The Student News Site of Macalester College

The Mac Weekly

The Student News Site of Macalester College

The Mac Weekly

Tim O’Brien Returns to Campus

Cover+of+America+Fantastica+by+Tim+OBrien
Cover of “America Fantastica” by Tim O’Brien

On Wednesday Nov. 15, acclaimed author and alum Tim O’Brien ’68 visited Macalester to lecture in classes, connect with professors and students and most importantly, read from and sign his most recent novel, “America Fantastica,” which was published on Oct. 24 of this year.

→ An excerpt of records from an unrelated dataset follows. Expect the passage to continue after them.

-- ==== Sys2Proof/Machine/RegMap.lean ====
section
/-! DEFINITION. The register map (R443): one row per register of the control address space with its reset value
(R14) and the bits of each field type (R12), and one name per field. -/

namespace Sys2Proof.Machine

/-- One register or array of registers of the map. Entry (i, j) lies at `addr + s1 * i + s2 * j`. The masks give
the bits of each writable type; `snap` marks bits read coherently only through REG_SNAP (R15). -/
structure RegRow where
  addr : Nat
  s1 : Nat
  n1 : Nat
  s2 : Nat
  n2 : Nat
  reset : Word
  rw : Word
  rws : Word
  w1c : Word
  wo : Word
  snap : Word
  deriving DecidableEq, Repr

/-- Does `row` hold the register at address `a`? -/
def RegRow.holds (r : RegRow) (a : Nat) : Bool :=
  (List.range r.n1).any fun i => (List.range r.n2).any fun j => r.addr + r.s1 * i + r.s2 * j == a

/-- Registers of the SYS block: address, strides and counts, reset, RW, RWS, W1C, WO and REG_SNAP masks. -/
def rowsSYS : List RegRow := [
  ⟨0x0, 4, 1, 4, 1, 0x21000100, 0x0, 0x0, 0x0, 0x0, 0x0⟩,
  ⟨0x4, 4, 1, 4, 1, 0x30000000, 0x0, 0x0, 0x0, 0x0, 0x0⟩,
  ⟨0x8, 4, 1, 4, 1, 0x0, 0x0, 0x0, 0x0, 0xFF01, 0x0⟩,
  ⟨0xC, 4, 1, 4, 1, 0x0, 0x0, 0x0, 0x0, 0x0, 0x0⟩ ]

/-- Registers of the CLK block: address, strides and counts, reset, RW, RWS, W1C, WO and REG_SNAP masks. -/
def rowsCLK : List RegRow := [
  ⟨0x10000, 4, 1, 4, 1, 0x0, 0x0, 0x0, 0x0, 0x0, 0x0⟩,
  ⟨0x10004, 4, 1, 4, 1, 0x5, 0x8F, 0x0, 0x0, 0x0, 0x0⟩,
  ⟨0x10008, 4, 1, 4, 1, 0x0, 0xFF07, 0x0, 0x0, 0x0, 0x0⟩,
  ⟨0x1000C, 4, 1, 4, 1, 0x2D0000, 0xFF0000, 0x0, 0x0, 0x0, 0x0⟩,
  ⟨0x10010, 4, 1, 4, 1, 0x0, 0x0, 0x0, 0x0, 0x1, 0x0⟩ ]

/-- Registers of the PWR block: address, strides and counts, reset, RW, RWS, W1C, WO and REG_SNAP masks. -/
def rowsPWR : List RegRow := [
  ⟨0x20000, 4, 1, 4, 1, 0x32100000, 0x0, 0x0, 0x0, 0x0, 0x0⟩,
  ⟨0x20004, 4, 1, 4, 1, 0x0, 0x0, 0x0, 0x0, 0x0, 0x0⟩,
  ⟨0x20008, 4, 1, 4, 1, 0x0, 0x0, 0x0, 0x0, 0x0, 0x0⟩,
  ⟨0x2000C, 4, 1, 4, 1, 0x0, 0xFFFF, 0x0, 0x0, 0x0, 0x0⟩ ]

/-- Registers of the AON block: address, strides and counts, reset, RW, RWS, W1C, WO and REG_SNAP masks. -/
def rowsAON : List RegRow := [
  ⟨0x20100, 4, 1, 4, 1, 0x21000100, 0x0, 0x0, 0x0, 0x0, 0x0⟩,
  ⟨0x20104, 4, 1, 4, 1, 0x10000000, 0x0, 0x0, 0x0, 0x0, 0x0⟩,
  ⟨0x20108, 4, 1, 4, 1, 0x3, 0x3, 0x0, 0x0, 0x0, 0x0⟩,
  ⟨0x2010C, 4, 1, 4, 1, 0x0, 0x1F, 0x0, 0x0, 0x1F00, 0x0⟩,
  ⟨0x20110, 4, 1, 4, 1, 0x0, 0x0, 0x0, 0x0, 0x0, 0xFFFFFFFF⟩,
  ⟨0x20114, 4, 1, 4, 1, 0x0, 0x0, 0x0, 0xF00FF, 0x0, 0x0⟩ ]

/-- Registers of the EVT block: address, strides and counts, reset, RW, RWS, W1C, WO and REG_SNAP masks. -/
def rowsEVT : List RegRow := [
  ⟨0x30000, 4, 1, 4, 1, 0x0, 0x0, 0x0, 0x0, 0x0, 0x0⟩,
  ⟨0x30004, 4, 1, 4, 1, 0x0, 0x0, 0x0, 0x0, 0x80000000, 0x0⟩,
  ⟨0x30040, 16, 4, 4, 1, 0x0, 0x0, 0x0, 0xFFFFFFFF, 0x0, 0x0⟩,
  ⟨0x30044, 16, 4, 4, 1, 0x0, 0x0, 0x0, 0xFFFFFFFF, 0x0, 0x0⟩,
  ⟨0x30048, 16, 4, 4, 1, 0xFFFFFFFE, 0x0, 0x0, 0x0, 0x0, 0x0⟩,
  ⟨0x3004C, 16, 4, 4, 1, 0xFFFFFFFF, 0x0, 0x0, 0x0, 0x0, 0x0⟩,
  ⟨0x30100, 4, 64, 4, 1, 0x0, 0x0, 0x0, 0x0, 0x0, 0x0⟩,
  ⟨0x30200, 4, 64, 4, 1, 0x0, 0x0, 0x0, 0x0, 0x0, 0x0⟩ ]

/-- Registers of the HCTX block: address, strides and counts, reset, RW, RWS, W1C, WO and REG_SNAP masks. -/
def rowsHCTX : List RegRow := [
  ⟨0x40000, 4, 1, 4, 1, 0x0, 0x0, 0x0, 0x0, 0x0, 0x0⟩,
  ⟨0x40004, 4, 1, 4, 1, 0x0, 0x0, 0x0, 0x0, 0x0, 0x0⟩,
  ⟨0x40008, 4, 1, 4, 1, 0x0, 0x0, 0x0, 0x0, 0x0, 0x0⟩,
  ⟨0x4000C, 4, 1, 4, 1, 0x0, 0x0, 0x0, 0x0, 0x0, 0x0⟩,
  ⟨0x40010, 4, 1, 4, 1, 0x0, 0x0, 0x0, 0xFFFFFFFF, 0x0, 0x0⟩,
  ⟨0x40014, 4, 1, 4, 1, 0x40001000, 0x0, 0x0, 0x0, 0x0, 0x0⟩,
  ⟨0x40040, 32, 4, 4, 1, 0x0, 0x0, 0x0, 0x0, 0x0, 0x0⟩,
  ⟨0x40044, 32, 4, 4, 1, 0x0, 0x0, 0x0, 0x0, 0x0, 0x0⟩,
  ⟨0x40048, 32, 4, 4, 1, 0x0, 0x1, 0x0, 0x0, 0x0, 0x0⟩,
  ⟨0x4004C, 32, 4, 4, 1, 0x0, 0x0, 0x0, 0x0, 0x0, 0x0⟩,
  ⟨0x40050, 32, 4, 4, 1, 0x0, 0x0, 0x0, 0x0, 0x0, 0x0⟩,
  ⟨0x40054, 32, 4, 4, 1, 0x0, 0x0, 0x0, 0xFFFFFFFF, 0x0, 0x0⟩ ]

/-- Registers of the LINK block: address, strides and counts, reset, RW, RWS, W1C, WO and REG_SNAP masks. -/
def rowsLINK : List RegRow := [
  ⟨0x50000, 256, 2, 4, 1, 0x30000000, 0xFFFF00FF, 0x0, 0x0, 0x0, 0x0⟩,
  ⟨0x50004, 256, 2, 4, 1, 0x0, 0x0, 0x0, 0x0, 0x0, 0x0⟩,
  ⟨0x50008, 256, 2, 4, 1, 0x1000040, 0x0, 0x0, 0x0, 0x0, 0x0⟩,
  ⟨0x5000C, 256, 2, 4, 1, 0x0, 0x0, 0x0, 0x0, 0x0, 0x0⟩,
  ⟨0x50010, 256, 2, 4, 1, 0x0, 0x0, 0x0, 0x0, 0x80000000, 0x0⟩,
  ⟨0x50014, 256, 2, 4, 1, 0x0, 0x0, 0x0, 0x0, 0x0, 0x0⟩,
  ⟨0x50020, 256, 2, 4, 2, 0xFF0002, 0x0, 0x0, 0x0, 0x100, 0x0⟩,
  ⟨0x50028, 256, 2, 4, 2, 0x0, 0x0, 0x0, 0x0, 0x0, 0x3FFFFFFF⟩ ]

/-- Registers of the CANF block: address, strides and counts, reset, RW, RWS, W1C, WO and REG_SNAP masks. -/
def rowsCANF : List RegRow := [
  ⟨0x60000, 4, 1, 4, 1, 0x18, 0x3D, 0x0, 0x0, 0x0, 0x0⟩,
  ⟨0x60004, 4, 1, 4, 1, 0x23F1010, 0xFFFFFFFF, 0x0, 0x0, 0x0, 0x0⟩,
  ⟨0x60008, 4, 1, 4, 1, 0x17D089F0, 0xFFFFFFF0, 0x0, 0x0, 0x0, 0x0⟩,
  ⟨0x6000C, 4, 1, 4, 1, 0x0, 0x0, 0x0, 0x0, 0x0, 0x0⟩,
  ⟨0x60010, 4, 1, 4, 1, 0x0, 0x0, 0x0, 0x0, 0x0, 0x0⟩,
  ⟨0x60014, 4, 1, 4, 1, 0x0, 0x0, 0x0, 0x0, 0x0, 0x0⟩,
  ⟨0x60018, 4, 1, 4, 1, 0x0, 0x0, 0x0, 0xFF, 0x0, 0x0⟩,
  ⟨0x6001C, 4, 1, 4, 1, 0x0, 0x0, 0x0, 0xFFFFFF00, 0x0, 0x0⟩ ]

/-- Registers of the BRTH block: address, strides and counts, reset, RW, RWS, W1C, WO and REG_SNAP masks. -/
def rowsBRTH : List RegRow := [
  ⟨0x70000, 4, 1, 4, 1, 0x1, 0xF, 0x0, 0x0, 0x80000000, 0x0⟩,
  ⟨0x70004, 4, 1, 4, 1, 0x16001600, 0x0, 0x0, 0x0, 0x0, 0x0⟩,
  ⟨0x70008, 4, 1, 4, 1, 0x0, 0x0, 0x0, 0x0, 0x0, 0x0⟩,
  ⟨0x7000C, 4, 1, 4, 1, 0x0, 0x0, 0x0, 0x0, 0x0, 0x0⟩,
  ⟨0x70010, 4, 1, 4, 1, 0x0, 0x0, 0x0, 0x0, 0x0, 0x0⟩,
  ⟨0x70014, 4, 1, 4, 1, 0x0, 0x0, 0x0, 0x0, 0x0, 0x0⟩,
  ⟨0x70018, 4, 2, 4, 1, 0xFFFFFFFF, 0x0, 0x0, 0x0, 0x0, 0x0⟩,
  ⟨0x70040, 4, 4, 4, 1, 0x0, 0x0, 0x0, 0x0, 0x0, 0x0⟩,
  ⟨0x70050, 4, 4, 4, 1, 0x0, 0x0, 0x0, 0xFFFF, 0x0, 0x0⟩,
  ⟨0x70060, 8, 4, 4, 1, 0x0, 0x0, 0x0, 0xFFFFFFFF, 0x0, 0x0⟩,
  ⟨0x70064, 8, 4, 4, 1, 0x0, 0x0, 0x0, 0xFFFFFFFF, 0x0, 0x0⟩,
  ⟨0x70080, 4, 4, 4, 1, 0x0, 0x0, 0x0, 0x0, 0x0, 0x0⟩,
  ⟨0x70100, 4, 64, 4, 1, 0x0, 0x0, 0x0, 0x0, 0x0, 0x0⟩ ]

/-- Registers of the SEQ block: address, strides and counts, reset, RW, RWS, W1C, WO and REG_SNAP masks. -/
def rowsSEQ : List RegRow := [
  ⟨0x80000, 4, 1, 4, 1, 0x4, 0x7, 0x0, 0x0, 0x0, 0x0⟩,
  ⟨0x80004, 4, 1, 4, 1, 0x4960, 0x0, 0x7FFF, 0x0, 0x0, 0x0⟩,
  ⟨0x80008, 4, 1, 4, 1, 0x0, 0xFFFFF00, 0x0, 0x0, 0x0, 0x0⟩,
  ⟨0x8000C, 4, 1, 4, 1, 0x0, 0x0, 0x0, 0x0, 0x0, 0xFFFFFF⟩,
  ⟨0x80010, 4, 1, 4, 1, 0x0, 0x0, 0x0, 0x0, 0x0, 0x1FFFFFFF⟩,
  ⟨0x80014, 4, 1, 4, 1, 0x0, 0x0, 0x0, 0x0, 0x0, 0xFFFFFFFF⟩,
  ⟨0x80018, 4, 1, 4, 1, 0x0, 0x0, 0x0, 0x0, 0x0, 0xFFFFFFFF⟩,
  ⟨0x8001C, 4, 1, 4, 1, 0x0, 0x0, 0x0, 0x0, 0x0, 0xFFFFFF⟩,
  ⟨0x80020, 4, 4, 4, 1, 0x0, 0x0, 0x0, 0x20000000, 0x0, 0xFFFF⟩,
  ⟨0x80030, 4, 4, 4, 1, 0x0, 0x0, 0x0, 0x0, 0x0, 0xFFFFFFFF⟩,
  ⟨0x80040, 4, 1, 4, 1, 0xE8, 0xFF, 0x0, 0x0, 0x0, 0x0⟩,
  ⟨0x80044, 4, 1, 4, 1, 0x0, 0x0, 0x0, 0x0, 0x8000, 0xFFFF0000⟩,
  ⟨0x80048, 4, 1, 4, 1, 0x0, 0x0, 0x0, 0x3, 0x0, 0x0⟩ ]

/-- Registers of the ENG block: address, strides and counts, reset, RW, RWS, W1C, WO and REG_SNAP masks. -/
def rowsENG : List RegRow := [
  ⟨0x90000, 65536, 2, 4, 1, 0x0, 0x1, 0x0, 0x0, 0x0, 0x0⟩,
  ⟨0x90004, 65536, 2, 4, 1, 0x20000000, 0x0, 0x0, 0x0, 0x0, 0x0⟩,
  ⟨0x90008, 65536, 2, 4, 1, 0x0, 0x0, 0x0, 0x0, 0x0, 0x0⟩,
  ⟨0x9000C, 4, 1, 4, 1, 0x8000, 0x0, 0xFFFF, 0x0, 0x0, 0x0⟩,
  ⟨0x90010, 65536, 2, 4, 1, 0x0, 0x0, 0x0, 0x0, 0x8000, 0x0⟩,
  ⟨0x90014, 65536, 2, 4, 1, 0x0, 0x0, 0x0, 0x0, 0x0, 0x0⟩,
  ⟨0x90018, 65536, 2, 4, 1, 0x0, 0x0, 0x0, 0x0, 0x0, 0x0⟩,
  ⟨0x9001C, 65536, 2, 4, 1, 0x0, 0x0, 0x0, 0x0, 0x8000, 0x0⟩,
  ⟨0x90020, 65536, 2, 4, 1, 0x0, 0x0, 0x0, 0x0, 0x0, 0x0⟩,
  ⟨0x90024, 65536, 2, 4, 1, 0x0, 0x7F3, 0x0, 0x0, 0x0, 0x0⟩,
  ⟨0x90100, 4, 64, 4, 1, 0x0, 0x0, 0xFFFFFFFF, 0x0, 0x0, 0x0⟩ ]

/-- Registers of the FFN block: address, strides and counts, reset, RW, RWS, W1C, WO and REG_SNAP masks. -/
def rowsFFN : List RegRow := [
  ⟨0xB0000, 4, 1, 4, 1, 0xC021, 0x0, 0x3FF33, 0x0, 0x0, 0x0⟩,
  ⟨0xB0004, 4, 1, 4, 1, 0x0, 0x0, 0x0, 0x2, 0x0, 0x0⟩,
  ⟨0xB0008, 4, 1, 4, 1, 0x0, 0x0, 0x0, 0x0, 0x80000000, 0x0⟩,
  ⟨0xB000C, 4, 1, 4, 1, 0xE0, 0xFF, 0x0, 0x0, 0x0, 0x0⟩,
  ⟨0xB0010, 4, 2, 4, 1, 0x0, 0x0, 0x0, 0x0, 0x0, 0x0⟩,
  ⟨0xB0018, 4, 1, 4, 1, 0x0, 0x0, 0x0, 0x0, 0x0, 0x0⟩,
  ⟨0xB0040, 4, 16, 4, 1, 0xFFFF0000, 0x0, 0x0, 0x0, 0x0, 0x0⟩,
  ⟨0xB0080, 4, 16, 4, 1, 0x0, 0x0, 0x0, 0x0, 0x0, 0x0⟩ ]

/-- Registers of the TLNK block: address, strides and counts, reset, RW, RWS, W1C, WO and REG_SNAP masks. -/
def rowsTLNK : List RegRow := [
  ⟨0xC0000, 4, 1, 4, 1, 0x401000, 0xFFFF00, 0x0, 0x0, 0x80000000, 0x0⟩,
  ⟨0xC0004, 4, 1, 4, 1, 0x0, 0x0, 0x0, 0x0, 0x0, 0x0⟩,
  ⟨0xC0008, 4, 1, 4, 1, 0x0, 0x0, 0x0, 0x0, 0x0, 0x0⟩,
  ⟨0xC0040, 64, 2, 4, 16, 0x0, 0x0, 0x0, 0x0, 0x0, 0xFFFF⟩ ]

/-- Registers of the STK block: address, strides and counts, reset, RW, RWS, W1C, WO and REG_SNAP masks. -/
def rowsSTK : List RegRow := [
  ⟨0xD0000, 4, 1, 4, 1, 0x0, 0x0, 0x7, 0x0, 0x0, 0x0⟩,
  ⟨0xD0004, 4, 1, 4, 1, 0x0, 0x0, 0x0, 0x10000000, 0x0, 0xFFFF⟩,
  ⟨0xD0008, 4, 1, 4, 1, 0x0, 0x0, 0x0, 0x0, 0x0, 0xFFFFFFFF⟩,
  ⟨0xD000C, 4, 1, 4, 1, 0x0, 0x0, 0x0, 0x0, 0x80000000, 0xFFFFFF⟩,
  ⟨0xD0010, 4, 1, 4, 1, 0x0, 0x0, 0x0, 0x0, 0xFF00, 0x0⟩,
  ⟨0xD0040, 4, 16, 4, 1, 0x18, 0x0, 0x3F, 0x0, 0x0, 0x0⟩,
  ⟨0xD0080, 4, 16, 4, 1, 0x0, 0x0, 0x0, 0x0, 0x0, 0x1FFFF⟩ ]

/-- Registers of the DIAG block: address, strides and counts, reset, RW, RWS, W1C, WO and REG_SNAP masks. -/
def rowsDIAG : List RegRow := [
  ⟨0xE0000, 4, 1, 4, 1, 0x14B00, 0x1FF00, 0x0, 0x0, 0x80000000, 0x0⟩,
  ⟨0xE0004, 4, 1, 4, 1, 0x0, 0x0, 0x0, 0x0, 0x0, 0x0⟩,
  ⟨0xE0008, 4, 1, 4, 1, 0x0, 0x0, 0x0, 0x0, 0x0, 0x0⟩,
  ⟨0xE000C, 4, 1, 4, 1, 0x0, 0x0, 0x0, 0x0, 0x0, 0x0⟩,
  ⟨0xE0010, 4, 1, 4, 1, 0x0, 0x0, 0x0, 0x0, 0x0, 0x0⟩,
  ⟨0xE0014, 4, 1, 4, 1, 0x0, 0x0, 0x0, 0x0, 0x0, 0x0⟩,
  ⟨0xE0018, 4, 1, 4, 1, 0x0, 0x0, 0x0, 0x0, 0x0, 0x0⟩,
  ⟨0xE001C, 4, 1, 4, 1, 0x0, 0x0, 0x0, 0x0, 0x0, 0x0⟩,
  ⟨0xE0040, 4, 16, 4, 1, 0x0, 0x0, 0x0, 0x0, 0x0, 0x0⟩,
  ⟨0xE0080, 4, 32, 4, 1, 0x0, 0x0, 0x0, 0x0, 0x0, 0x0⟩ ]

O’Brien is most famously known for his 1990 novel “The Things They Carried,” which reflects on the experiences and lives of soldiers in the war in Vietnam. After this he became a finalist for the Pulitzer Prize and his novel sold over two million copies. After graduating from Macalester as class president and a political science major, he served in Vietnam, where his experience heavily informed his writing in the future.

“The real world for me intersects with my imagination,” he said in an interview with The Mac Weekly. “Pain can be the source of the story, because it emphasizes that which was lost, that what you don’t have anymore, that in pain, we’ve lost something. So for writers, I say pay attention to what has hurt you in your life. And from what you’ve not recovered, it’s still there.”

In the past, O’Brien has expressed his theory that emotional truth can be better accessed through fiction rather than facts – take the creation of characters for “The Things They Carried,” for example. Though it helped get to the source of the truth of soldiers in Vietnam, it is not solely a memoir detailing O’Brien’s personal experiences. Still, it is closer to some accessible emotional truth of the war than if it had been a memoir. The approach O’Brien employs, in which he uses fictional characters to communicate a reflection on society, has not changed — but the backdrop has.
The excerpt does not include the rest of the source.